> PROBLEM
Report each line of the entries below that includes "words".
BEGIN
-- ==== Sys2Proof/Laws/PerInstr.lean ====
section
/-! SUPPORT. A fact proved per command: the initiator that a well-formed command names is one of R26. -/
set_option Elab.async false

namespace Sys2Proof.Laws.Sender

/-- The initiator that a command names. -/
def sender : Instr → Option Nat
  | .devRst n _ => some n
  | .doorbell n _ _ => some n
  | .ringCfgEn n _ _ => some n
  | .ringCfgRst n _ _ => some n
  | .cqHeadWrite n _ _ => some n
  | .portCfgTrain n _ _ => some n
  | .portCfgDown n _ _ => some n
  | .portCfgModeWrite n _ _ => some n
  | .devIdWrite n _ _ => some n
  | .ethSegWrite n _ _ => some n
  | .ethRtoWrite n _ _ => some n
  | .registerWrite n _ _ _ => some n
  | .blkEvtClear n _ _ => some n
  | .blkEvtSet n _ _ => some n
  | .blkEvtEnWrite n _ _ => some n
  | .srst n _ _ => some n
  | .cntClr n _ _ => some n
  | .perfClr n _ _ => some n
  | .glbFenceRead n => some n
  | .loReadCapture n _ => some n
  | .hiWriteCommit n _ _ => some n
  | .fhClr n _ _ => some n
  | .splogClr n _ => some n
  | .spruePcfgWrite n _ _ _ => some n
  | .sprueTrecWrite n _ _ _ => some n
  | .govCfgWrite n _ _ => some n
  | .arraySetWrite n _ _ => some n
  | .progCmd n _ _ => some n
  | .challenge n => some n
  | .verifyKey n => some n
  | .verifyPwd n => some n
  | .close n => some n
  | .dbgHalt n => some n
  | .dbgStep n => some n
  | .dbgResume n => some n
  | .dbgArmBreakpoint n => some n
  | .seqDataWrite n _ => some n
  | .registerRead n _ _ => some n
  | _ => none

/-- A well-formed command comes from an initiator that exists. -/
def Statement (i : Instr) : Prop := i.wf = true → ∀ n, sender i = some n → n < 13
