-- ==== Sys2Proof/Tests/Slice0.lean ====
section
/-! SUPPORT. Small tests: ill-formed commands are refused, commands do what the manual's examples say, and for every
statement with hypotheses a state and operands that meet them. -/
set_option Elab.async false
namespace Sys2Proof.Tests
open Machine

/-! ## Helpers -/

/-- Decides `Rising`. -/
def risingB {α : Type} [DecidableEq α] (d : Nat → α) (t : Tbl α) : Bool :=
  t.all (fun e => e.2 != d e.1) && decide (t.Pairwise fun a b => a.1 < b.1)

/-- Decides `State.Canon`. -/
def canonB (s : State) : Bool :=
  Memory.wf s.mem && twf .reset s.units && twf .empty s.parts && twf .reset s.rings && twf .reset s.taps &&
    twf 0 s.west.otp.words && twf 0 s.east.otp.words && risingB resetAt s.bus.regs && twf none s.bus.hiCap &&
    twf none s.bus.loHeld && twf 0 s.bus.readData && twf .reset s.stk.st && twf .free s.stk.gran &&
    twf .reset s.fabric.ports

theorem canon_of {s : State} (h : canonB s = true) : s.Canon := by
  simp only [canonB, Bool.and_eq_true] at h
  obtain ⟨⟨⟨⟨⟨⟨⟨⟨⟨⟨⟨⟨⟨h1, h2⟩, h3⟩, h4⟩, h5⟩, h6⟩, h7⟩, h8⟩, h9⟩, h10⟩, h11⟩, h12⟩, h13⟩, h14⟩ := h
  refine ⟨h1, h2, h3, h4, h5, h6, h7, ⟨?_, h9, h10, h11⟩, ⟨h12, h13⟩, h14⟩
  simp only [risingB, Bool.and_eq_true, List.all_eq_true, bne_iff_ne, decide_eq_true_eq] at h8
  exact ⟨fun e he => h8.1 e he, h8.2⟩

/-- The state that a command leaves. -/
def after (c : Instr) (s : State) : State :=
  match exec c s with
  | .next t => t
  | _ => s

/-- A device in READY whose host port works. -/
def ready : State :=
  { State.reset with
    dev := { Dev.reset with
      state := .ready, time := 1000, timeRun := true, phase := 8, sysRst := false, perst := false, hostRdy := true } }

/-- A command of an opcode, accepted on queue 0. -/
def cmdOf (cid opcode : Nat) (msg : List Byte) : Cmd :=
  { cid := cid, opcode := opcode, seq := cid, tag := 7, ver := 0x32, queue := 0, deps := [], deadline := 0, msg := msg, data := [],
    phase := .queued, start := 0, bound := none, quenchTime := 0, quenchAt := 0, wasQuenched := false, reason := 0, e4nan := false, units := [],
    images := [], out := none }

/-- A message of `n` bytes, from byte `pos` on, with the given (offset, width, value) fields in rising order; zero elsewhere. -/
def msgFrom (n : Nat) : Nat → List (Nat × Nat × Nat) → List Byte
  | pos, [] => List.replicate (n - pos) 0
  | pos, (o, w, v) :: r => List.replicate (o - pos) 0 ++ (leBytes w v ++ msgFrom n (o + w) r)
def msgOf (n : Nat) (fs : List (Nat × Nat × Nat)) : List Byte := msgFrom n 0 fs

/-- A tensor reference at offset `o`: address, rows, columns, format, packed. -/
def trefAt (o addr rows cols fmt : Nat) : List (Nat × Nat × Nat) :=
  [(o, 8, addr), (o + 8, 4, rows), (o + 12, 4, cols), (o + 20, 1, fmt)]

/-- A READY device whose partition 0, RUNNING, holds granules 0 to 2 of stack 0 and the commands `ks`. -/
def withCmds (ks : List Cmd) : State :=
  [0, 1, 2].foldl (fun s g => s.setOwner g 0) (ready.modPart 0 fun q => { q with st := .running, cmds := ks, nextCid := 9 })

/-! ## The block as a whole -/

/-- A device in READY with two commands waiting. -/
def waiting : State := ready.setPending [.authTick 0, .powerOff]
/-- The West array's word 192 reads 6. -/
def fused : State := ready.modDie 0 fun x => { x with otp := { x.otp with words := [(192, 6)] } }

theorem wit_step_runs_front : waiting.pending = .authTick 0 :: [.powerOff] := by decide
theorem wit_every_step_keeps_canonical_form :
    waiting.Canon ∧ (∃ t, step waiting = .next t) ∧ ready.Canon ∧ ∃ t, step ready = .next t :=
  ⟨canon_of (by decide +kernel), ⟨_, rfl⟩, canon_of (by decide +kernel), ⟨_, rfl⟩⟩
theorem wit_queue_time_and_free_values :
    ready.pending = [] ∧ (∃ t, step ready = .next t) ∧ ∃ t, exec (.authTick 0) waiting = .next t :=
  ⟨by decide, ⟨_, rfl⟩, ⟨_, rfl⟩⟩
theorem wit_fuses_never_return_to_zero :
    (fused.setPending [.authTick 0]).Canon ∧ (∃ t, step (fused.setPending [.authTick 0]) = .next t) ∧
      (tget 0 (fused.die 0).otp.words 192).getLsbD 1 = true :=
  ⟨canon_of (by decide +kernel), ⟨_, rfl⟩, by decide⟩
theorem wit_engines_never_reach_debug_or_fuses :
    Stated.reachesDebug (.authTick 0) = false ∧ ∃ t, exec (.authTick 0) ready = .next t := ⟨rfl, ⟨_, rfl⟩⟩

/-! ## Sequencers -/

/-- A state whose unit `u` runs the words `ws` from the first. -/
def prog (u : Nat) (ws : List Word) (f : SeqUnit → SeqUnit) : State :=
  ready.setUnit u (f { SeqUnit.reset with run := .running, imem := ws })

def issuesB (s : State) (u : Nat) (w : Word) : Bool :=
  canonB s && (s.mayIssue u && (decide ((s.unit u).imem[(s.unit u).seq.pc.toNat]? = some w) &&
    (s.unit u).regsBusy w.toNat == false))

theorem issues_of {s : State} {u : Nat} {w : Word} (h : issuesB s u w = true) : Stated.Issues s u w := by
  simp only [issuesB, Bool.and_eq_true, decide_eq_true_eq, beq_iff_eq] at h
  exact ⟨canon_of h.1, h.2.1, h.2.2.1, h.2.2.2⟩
END
> WRITTEN ANSWER
    twf 0 s.west.otp.words && twf 0 s.east.otp.words && risingB resetAt s.bus.regs && twf none s.bus.hiCap &&
def fused : State := ready.modDie 0 fun x => { x with otp := { x.otp with words := [(192, 6)] } }
      (tget 0 (fused.die 0).otp.words 192).getLsbD 1 = true :=
/-- A state whose unit `u` runs the words `ws` from the first. -/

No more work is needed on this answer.